**WORK TASK**
Write out, word for word, the part of the listing below that opens with the line containing "Obj.unackedAlarms, Obj.loopsInHold, Obj.loopsInEnvelope].foldl" and closes with the line containing "Obj.worstExecCanvas c).setNum Obj.worstTickCanvas", keeping both of those lines and adding no others.

**RECORDED INFORMATION**
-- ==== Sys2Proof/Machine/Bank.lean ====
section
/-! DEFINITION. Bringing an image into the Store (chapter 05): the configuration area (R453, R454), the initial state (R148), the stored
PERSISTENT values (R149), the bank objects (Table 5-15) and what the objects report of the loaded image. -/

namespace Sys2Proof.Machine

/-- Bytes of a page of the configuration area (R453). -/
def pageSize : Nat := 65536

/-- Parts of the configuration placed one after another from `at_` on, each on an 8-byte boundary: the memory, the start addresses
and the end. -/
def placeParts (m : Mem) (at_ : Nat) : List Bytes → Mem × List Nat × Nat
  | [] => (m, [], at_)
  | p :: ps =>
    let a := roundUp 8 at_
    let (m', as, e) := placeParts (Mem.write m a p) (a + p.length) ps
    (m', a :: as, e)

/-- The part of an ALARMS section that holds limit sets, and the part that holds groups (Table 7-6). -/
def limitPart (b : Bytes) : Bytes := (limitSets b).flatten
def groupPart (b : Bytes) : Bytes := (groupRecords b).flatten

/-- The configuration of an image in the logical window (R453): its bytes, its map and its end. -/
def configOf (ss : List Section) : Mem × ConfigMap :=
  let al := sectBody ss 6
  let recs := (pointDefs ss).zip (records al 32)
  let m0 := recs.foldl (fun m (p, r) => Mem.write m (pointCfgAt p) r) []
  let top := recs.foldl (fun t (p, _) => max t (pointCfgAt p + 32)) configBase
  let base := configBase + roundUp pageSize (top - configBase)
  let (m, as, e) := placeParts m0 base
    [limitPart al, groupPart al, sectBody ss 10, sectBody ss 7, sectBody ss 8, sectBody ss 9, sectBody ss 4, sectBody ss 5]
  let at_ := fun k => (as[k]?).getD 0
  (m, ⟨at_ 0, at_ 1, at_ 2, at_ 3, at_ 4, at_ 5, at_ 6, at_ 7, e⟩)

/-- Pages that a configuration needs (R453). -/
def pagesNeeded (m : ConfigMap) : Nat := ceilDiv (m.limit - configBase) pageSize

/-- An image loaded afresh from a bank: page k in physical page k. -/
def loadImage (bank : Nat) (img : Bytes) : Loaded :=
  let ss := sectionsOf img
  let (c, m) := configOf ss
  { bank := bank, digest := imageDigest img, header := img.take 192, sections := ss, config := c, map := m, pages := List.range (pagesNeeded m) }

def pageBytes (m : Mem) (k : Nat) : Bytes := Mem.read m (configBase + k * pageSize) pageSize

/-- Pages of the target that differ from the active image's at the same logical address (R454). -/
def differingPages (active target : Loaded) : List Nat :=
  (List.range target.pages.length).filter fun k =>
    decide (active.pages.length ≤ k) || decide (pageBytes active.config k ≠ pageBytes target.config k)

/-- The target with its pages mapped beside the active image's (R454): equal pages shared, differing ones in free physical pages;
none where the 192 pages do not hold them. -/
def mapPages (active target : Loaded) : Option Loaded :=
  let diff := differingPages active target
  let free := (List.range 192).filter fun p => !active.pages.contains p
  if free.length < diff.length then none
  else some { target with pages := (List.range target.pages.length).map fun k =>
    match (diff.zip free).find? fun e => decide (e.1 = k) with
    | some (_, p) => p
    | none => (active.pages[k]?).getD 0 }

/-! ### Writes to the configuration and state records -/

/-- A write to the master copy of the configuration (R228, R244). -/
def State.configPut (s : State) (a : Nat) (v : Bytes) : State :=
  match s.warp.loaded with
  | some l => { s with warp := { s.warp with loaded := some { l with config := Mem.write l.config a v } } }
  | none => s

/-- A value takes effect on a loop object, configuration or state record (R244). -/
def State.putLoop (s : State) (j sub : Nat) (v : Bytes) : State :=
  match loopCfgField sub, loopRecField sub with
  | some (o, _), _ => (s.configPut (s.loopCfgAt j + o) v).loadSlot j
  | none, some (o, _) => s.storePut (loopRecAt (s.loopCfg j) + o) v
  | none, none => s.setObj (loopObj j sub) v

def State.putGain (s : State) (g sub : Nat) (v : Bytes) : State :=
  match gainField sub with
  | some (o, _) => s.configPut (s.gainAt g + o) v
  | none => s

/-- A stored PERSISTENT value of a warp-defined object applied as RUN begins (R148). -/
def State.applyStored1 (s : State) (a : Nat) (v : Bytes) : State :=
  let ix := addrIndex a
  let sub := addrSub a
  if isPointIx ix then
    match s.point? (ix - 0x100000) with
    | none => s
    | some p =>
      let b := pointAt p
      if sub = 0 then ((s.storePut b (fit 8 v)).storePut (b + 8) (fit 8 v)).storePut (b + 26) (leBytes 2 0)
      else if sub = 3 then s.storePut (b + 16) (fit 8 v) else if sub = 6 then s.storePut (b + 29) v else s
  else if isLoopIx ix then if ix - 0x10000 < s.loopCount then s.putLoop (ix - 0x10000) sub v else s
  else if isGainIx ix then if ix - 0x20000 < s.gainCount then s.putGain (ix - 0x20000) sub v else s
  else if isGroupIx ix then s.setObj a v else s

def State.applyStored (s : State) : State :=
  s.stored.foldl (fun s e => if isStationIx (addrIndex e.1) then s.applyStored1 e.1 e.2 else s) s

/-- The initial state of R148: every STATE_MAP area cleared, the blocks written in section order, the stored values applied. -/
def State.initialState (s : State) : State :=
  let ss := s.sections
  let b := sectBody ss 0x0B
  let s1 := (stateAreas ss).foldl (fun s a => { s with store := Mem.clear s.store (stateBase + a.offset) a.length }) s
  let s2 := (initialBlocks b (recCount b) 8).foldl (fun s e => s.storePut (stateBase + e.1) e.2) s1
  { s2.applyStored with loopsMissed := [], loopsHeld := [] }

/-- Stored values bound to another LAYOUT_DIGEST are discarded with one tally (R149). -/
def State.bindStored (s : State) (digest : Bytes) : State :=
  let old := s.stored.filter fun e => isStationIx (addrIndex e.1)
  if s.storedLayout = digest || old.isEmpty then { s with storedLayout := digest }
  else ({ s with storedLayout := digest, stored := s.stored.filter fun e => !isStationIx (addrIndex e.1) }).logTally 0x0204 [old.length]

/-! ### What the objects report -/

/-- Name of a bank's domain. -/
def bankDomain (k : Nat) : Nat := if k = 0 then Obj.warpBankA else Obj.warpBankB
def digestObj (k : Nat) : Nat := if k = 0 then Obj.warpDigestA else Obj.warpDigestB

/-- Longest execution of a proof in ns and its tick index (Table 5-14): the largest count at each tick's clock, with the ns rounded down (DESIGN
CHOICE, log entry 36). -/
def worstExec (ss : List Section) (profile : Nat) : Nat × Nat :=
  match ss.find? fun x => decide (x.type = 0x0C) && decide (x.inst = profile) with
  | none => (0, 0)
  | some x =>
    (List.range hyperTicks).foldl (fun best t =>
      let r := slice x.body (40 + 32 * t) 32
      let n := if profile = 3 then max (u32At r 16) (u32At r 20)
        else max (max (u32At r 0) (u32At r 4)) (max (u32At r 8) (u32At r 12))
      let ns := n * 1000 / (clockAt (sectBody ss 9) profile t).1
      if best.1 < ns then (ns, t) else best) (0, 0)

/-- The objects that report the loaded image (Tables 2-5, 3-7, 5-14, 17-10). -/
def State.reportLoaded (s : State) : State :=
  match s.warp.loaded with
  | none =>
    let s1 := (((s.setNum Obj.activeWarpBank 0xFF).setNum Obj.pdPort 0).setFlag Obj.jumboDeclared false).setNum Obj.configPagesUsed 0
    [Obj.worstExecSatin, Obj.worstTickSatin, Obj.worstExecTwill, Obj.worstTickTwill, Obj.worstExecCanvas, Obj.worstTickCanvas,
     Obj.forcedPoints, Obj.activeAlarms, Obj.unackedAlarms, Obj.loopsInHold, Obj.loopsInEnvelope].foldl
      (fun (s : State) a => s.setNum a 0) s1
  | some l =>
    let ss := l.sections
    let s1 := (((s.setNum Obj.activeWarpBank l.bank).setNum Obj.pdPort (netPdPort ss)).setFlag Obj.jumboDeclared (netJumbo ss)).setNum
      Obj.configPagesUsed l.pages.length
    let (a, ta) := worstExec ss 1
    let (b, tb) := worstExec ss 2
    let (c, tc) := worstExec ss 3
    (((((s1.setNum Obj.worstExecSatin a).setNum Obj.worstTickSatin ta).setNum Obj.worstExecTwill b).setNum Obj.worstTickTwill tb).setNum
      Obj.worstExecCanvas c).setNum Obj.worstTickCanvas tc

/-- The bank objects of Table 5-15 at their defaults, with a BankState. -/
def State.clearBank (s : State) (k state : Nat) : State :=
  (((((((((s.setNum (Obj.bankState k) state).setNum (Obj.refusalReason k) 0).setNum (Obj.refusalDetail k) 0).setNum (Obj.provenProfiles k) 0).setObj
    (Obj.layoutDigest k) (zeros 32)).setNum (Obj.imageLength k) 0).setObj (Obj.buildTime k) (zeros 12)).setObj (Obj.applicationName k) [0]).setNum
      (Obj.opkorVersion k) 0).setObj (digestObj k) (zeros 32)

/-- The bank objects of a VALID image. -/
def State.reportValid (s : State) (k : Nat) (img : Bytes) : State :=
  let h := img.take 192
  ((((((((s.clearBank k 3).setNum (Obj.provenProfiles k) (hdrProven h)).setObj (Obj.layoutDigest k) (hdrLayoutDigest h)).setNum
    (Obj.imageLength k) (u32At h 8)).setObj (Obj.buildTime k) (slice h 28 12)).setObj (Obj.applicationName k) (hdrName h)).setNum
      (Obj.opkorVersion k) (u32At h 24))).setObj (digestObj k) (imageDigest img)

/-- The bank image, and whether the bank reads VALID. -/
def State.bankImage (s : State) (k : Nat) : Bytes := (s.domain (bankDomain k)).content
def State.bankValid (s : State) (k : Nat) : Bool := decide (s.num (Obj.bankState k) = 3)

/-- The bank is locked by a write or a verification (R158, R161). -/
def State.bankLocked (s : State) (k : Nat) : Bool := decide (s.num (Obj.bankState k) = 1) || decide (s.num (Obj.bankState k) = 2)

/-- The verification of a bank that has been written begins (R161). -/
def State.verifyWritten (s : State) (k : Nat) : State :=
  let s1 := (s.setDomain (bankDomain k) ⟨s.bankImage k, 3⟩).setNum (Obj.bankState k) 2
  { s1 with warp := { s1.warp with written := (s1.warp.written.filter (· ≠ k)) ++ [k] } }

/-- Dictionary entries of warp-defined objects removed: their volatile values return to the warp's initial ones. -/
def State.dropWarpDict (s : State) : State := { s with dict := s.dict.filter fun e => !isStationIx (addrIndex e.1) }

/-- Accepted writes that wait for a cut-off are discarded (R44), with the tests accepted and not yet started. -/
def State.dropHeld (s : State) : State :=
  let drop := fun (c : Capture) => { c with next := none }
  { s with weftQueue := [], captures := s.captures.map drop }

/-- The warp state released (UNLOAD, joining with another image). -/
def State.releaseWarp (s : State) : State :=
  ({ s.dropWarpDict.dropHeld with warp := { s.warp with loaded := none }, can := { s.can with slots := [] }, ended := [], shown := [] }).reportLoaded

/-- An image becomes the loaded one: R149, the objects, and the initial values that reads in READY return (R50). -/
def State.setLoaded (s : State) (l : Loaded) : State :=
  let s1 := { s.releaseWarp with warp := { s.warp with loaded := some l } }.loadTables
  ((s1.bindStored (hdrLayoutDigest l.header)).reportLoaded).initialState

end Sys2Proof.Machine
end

**OUTPUT OF THE TASK**
     Obj.forcedPoints, Obj.activeAlarms, Obj.unackedAlarms, Obj.loopsInHold, Obj.loopsInEnvelope].foldl
      (fun (s : State) a => s.setNum a 0) s1
  | some l =>
    let ss := l.sections
    let s1 := (((s.setNum Obj.activeWarpBank l.bank).setNum Obj.pdPort (netPdPort ss)).setFlag Obj.jumboDeclared (netJumbo ss)).setNum
      Obj.configPagesUsed l.pages.length
    let (a, ta) := worstExec ss 1
    let (b, tb) := worstExec ss 2
    let (c, tc) := worstExec ss 3
    (((((s1.setNum Obj.worstExecSatin a).setNum Obj.worstTickSatin ta).setNum Obj.worstExecTwill b).setNum Obj.worstTickTwill tb).setNum
      Obj.worstExecCanvas c).setNum Obj.worstTickCanvas tc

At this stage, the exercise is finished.